# PROMPT:
After locating the line that contains "(∀ l, Sparse.get 0 t.cg.r.lfsr" in the data below, set down exactly that line and each one after it through the line that contains "n % 2 ^ dst.bits).toNat", and nothing more.

** SUPPLIED ENTRIES follows **

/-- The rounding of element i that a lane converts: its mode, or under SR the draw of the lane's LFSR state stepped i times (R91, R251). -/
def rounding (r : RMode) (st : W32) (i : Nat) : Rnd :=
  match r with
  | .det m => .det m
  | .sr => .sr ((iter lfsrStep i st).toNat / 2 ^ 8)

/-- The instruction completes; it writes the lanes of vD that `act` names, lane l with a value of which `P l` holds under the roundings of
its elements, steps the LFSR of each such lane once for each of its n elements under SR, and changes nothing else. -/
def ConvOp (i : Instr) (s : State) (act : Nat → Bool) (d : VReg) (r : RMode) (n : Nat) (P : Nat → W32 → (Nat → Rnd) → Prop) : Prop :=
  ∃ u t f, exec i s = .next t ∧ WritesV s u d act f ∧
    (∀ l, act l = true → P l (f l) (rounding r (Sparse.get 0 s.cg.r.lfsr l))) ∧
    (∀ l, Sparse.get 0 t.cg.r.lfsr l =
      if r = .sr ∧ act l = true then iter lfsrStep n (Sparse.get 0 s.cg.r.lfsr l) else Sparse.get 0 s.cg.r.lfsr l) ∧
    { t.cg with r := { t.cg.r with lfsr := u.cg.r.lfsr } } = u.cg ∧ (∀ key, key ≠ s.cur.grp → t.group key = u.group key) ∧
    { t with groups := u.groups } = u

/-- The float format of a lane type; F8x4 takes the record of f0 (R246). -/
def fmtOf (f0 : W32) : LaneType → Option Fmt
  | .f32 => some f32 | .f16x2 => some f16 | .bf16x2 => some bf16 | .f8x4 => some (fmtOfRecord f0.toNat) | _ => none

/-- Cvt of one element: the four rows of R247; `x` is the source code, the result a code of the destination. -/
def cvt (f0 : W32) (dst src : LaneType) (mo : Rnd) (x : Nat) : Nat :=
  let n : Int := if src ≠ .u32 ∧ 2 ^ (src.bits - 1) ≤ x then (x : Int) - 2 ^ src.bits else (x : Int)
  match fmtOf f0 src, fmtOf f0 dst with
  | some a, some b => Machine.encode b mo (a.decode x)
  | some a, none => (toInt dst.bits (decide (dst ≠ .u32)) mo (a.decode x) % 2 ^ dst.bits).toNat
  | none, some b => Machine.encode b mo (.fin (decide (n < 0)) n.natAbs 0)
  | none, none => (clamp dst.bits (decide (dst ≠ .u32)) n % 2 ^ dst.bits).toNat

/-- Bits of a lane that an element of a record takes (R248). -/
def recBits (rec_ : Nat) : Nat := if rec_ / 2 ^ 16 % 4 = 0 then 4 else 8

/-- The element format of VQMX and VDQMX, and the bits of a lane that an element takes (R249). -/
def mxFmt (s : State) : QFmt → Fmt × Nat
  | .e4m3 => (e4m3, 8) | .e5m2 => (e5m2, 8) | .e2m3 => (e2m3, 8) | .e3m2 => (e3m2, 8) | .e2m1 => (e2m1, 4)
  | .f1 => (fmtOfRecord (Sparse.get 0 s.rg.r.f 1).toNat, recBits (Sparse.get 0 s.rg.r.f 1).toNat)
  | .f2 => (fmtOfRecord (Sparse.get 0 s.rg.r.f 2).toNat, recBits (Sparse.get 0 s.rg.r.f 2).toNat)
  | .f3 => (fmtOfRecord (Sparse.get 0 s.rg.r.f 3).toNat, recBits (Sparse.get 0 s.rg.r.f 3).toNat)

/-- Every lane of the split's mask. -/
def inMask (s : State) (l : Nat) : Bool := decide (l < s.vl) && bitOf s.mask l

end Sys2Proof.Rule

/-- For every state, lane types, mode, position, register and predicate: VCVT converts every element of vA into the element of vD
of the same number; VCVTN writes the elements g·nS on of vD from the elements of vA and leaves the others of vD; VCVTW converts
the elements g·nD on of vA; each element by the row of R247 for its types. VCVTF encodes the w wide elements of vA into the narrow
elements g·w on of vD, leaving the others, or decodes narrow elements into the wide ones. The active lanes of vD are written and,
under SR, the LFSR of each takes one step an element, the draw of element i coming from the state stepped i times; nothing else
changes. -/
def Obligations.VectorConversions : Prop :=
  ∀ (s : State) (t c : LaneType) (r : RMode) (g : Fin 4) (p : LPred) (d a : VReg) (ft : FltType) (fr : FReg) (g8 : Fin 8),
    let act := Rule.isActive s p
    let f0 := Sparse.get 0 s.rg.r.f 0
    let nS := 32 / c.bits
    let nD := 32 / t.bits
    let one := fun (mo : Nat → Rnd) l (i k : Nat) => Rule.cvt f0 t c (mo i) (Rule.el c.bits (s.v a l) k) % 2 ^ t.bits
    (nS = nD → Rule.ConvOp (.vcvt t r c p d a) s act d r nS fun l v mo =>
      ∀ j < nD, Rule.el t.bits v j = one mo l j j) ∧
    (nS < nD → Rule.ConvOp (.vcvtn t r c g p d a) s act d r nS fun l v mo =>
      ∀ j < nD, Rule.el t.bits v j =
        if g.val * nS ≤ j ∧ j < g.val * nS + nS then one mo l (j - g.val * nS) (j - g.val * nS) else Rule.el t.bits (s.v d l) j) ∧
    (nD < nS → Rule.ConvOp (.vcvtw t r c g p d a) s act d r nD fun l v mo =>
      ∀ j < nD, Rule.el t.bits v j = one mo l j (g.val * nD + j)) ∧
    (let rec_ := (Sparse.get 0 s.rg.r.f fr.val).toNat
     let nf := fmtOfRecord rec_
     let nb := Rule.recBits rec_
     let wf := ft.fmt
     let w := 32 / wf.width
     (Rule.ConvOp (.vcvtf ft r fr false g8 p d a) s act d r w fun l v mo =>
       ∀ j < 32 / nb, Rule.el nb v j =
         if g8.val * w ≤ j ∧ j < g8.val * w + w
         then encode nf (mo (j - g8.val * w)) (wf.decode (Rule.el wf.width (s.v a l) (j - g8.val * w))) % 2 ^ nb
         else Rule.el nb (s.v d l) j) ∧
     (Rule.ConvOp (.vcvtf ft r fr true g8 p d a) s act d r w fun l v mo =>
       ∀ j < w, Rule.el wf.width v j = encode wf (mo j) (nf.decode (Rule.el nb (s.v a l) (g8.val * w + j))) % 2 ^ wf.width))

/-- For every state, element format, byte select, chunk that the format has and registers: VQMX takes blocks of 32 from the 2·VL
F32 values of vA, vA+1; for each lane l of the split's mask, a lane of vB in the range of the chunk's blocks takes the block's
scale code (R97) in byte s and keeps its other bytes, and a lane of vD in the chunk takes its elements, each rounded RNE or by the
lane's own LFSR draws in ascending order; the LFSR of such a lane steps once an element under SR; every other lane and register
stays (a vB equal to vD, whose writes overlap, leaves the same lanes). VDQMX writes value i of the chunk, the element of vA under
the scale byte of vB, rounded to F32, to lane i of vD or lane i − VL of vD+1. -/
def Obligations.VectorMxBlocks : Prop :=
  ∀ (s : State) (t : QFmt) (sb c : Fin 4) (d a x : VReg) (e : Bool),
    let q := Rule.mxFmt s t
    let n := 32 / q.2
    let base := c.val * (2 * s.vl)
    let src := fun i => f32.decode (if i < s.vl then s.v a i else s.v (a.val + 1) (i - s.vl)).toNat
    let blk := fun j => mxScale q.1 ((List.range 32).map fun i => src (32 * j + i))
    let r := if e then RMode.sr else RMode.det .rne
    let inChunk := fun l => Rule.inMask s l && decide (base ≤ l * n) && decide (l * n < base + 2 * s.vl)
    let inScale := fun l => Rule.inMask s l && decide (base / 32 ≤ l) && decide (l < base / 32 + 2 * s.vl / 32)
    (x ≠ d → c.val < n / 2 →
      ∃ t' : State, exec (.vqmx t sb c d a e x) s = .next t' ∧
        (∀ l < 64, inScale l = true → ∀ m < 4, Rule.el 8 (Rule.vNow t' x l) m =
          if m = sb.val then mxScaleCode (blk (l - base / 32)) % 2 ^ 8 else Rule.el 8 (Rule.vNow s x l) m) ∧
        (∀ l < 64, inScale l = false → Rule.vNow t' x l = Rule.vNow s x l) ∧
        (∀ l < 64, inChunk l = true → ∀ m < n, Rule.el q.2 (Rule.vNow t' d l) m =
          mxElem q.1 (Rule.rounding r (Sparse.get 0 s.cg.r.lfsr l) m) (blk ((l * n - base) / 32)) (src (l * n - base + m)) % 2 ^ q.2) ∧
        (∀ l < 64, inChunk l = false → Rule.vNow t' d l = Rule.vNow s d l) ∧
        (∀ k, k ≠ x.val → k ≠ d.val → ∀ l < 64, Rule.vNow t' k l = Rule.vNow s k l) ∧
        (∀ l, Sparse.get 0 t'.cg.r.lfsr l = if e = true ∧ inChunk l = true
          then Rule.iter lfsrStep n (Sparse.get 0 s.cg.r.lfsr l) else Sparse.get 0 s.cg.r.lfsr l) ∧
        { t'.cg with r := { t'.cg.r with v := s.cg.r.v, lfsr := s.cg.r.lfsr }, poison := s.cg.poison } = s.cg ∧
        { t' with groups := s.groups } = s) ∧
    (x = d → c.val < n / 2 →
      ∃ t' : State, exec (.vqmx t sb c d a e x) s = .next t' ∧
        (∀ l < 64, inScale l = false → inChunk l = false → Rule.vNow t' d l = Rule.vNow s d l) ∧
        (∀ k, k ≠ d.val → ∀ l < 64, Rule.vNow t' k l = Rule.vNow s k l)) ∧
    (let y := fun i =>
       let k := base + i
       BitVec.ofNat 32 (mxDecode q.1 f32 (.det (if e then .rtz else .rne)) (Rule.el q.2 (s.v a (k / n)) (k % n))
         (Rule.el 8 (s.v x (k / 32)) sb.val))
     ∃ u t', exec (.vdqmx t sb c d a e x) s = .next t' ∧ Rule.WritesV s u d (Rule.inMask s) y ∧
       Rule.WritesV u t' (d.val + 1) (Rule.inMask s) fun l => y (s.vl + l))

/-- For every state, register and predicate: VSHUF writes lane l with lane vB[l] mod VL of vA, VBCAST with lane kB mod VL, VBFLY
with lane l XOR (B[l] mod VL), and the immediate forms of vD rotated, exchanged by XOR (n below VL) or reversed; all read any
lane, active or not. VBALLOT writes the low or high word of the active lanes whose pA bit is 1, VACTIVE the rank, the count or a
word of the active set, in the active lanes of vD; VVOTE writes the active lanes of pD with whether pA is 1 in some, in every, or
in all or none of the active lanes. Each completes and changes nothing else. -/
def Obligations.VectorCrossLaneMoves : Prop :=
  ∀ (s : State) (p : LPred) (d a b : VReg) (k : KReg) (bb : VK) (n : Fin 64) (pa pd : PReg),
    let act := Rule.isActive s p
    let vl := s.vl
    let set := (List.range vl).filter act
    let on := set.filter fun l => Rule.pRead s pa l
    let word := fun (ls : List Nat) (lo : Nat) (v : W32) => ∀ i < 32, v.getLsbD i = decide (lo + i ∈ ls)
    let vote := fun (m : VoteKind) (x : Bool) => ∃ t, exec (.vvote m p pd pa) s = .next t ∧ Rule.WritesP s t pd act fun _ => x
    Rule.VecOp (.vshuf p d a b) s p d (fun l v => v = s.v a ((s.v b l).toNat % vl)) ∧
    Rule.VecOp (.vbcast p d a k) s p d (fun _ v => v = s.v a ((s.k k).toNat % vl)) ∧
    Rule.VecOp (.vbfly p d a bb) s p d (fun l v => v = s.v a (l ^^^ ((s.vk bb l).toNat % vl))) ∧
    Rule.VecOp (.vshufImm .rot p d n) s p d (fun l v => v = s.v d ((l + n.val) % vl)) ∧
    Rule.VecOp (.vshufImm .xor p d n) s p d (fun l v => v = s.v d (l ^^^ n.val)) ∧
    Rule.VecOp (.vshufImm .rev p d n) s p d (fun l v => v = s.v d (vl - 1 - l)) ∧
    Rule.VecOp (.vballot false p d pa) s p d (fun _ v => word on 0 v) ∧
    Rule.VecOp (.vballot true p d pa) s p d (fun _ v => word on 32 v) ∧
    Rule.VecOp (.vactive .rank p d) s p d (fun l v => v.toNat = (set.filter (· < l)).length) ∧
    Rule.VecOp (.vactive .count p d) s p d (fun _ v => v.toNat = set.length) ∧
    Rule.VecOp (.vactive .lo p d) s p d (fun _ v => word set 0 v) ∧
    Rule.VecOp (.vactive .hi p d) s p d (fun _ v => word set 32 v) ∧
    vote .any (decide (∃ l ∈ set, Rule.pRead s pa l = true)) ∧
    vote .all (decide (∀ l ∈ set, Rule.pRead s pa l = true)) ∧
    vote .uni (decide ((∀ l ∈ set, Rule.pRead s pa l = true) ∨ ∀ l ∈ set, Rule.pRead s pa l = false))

** End of SUPPLIED ENTRIES **

# ANSWER TO THIS PROBLEM:
    (∀ l, Sparse.get 0 t.cg.r.lfsr l =
      if r = .sr ∧ act l = true then iter lfsrStep n (Sparse.get 0 s.cg.r.lfsr l) else Sparse.get 0 s.cg.r.lfsr l) ∧
    { t.cg with r := { t.cg.r with lfsr := u.cg.r.lfsr } } = u.cg ∧ (∀ key, key ≠ s.cur.grp → t.group key = u.group key) ∧
    { t with groups := u.groups } = u

/-- The float format of a lane type; F8x4 takes the record of f0 (R246). -/
def fmtOf (f0 : W32) : LaneType → Option Fmt
  | .f32 => some f32 | .f16x2 => some f16 | .bf16x2 => some bf16 | .f8x4 => some (fmtOfRecord f0.toNat) | _ => none

/-- Cvt of one element: the four rows of R247; `x` is the source code, the result a code of the destination. -/
def cvt (f0 : W32) (dst src : LaneType) (mo : Rnd) (x : Nat) : Nat :=
  let n : Int := if src ≠ .u32 ∧ 2 ^ (src.bits - 1) ≤ x then (x : Int) - 2 ^ src.bits else (x : Int)
  match fmtOf f0 src, fmtOf f0 dst with
  | some a, some b => Machine.encode b mo (a.decode x)
  | some a, none => (toInt dst.bits (decide (dst ≠ .u32)) mo (a.decode x) % 2 ^ dst.bits).toNat
  | none, some b => Machine.encode b mo (.fin (decide (n < 0)) n.natAbs 0)
  | none, none => (clamp dst.bits (decide (dst ≠ .u32)) n % 2 ^ dst.bits).toNat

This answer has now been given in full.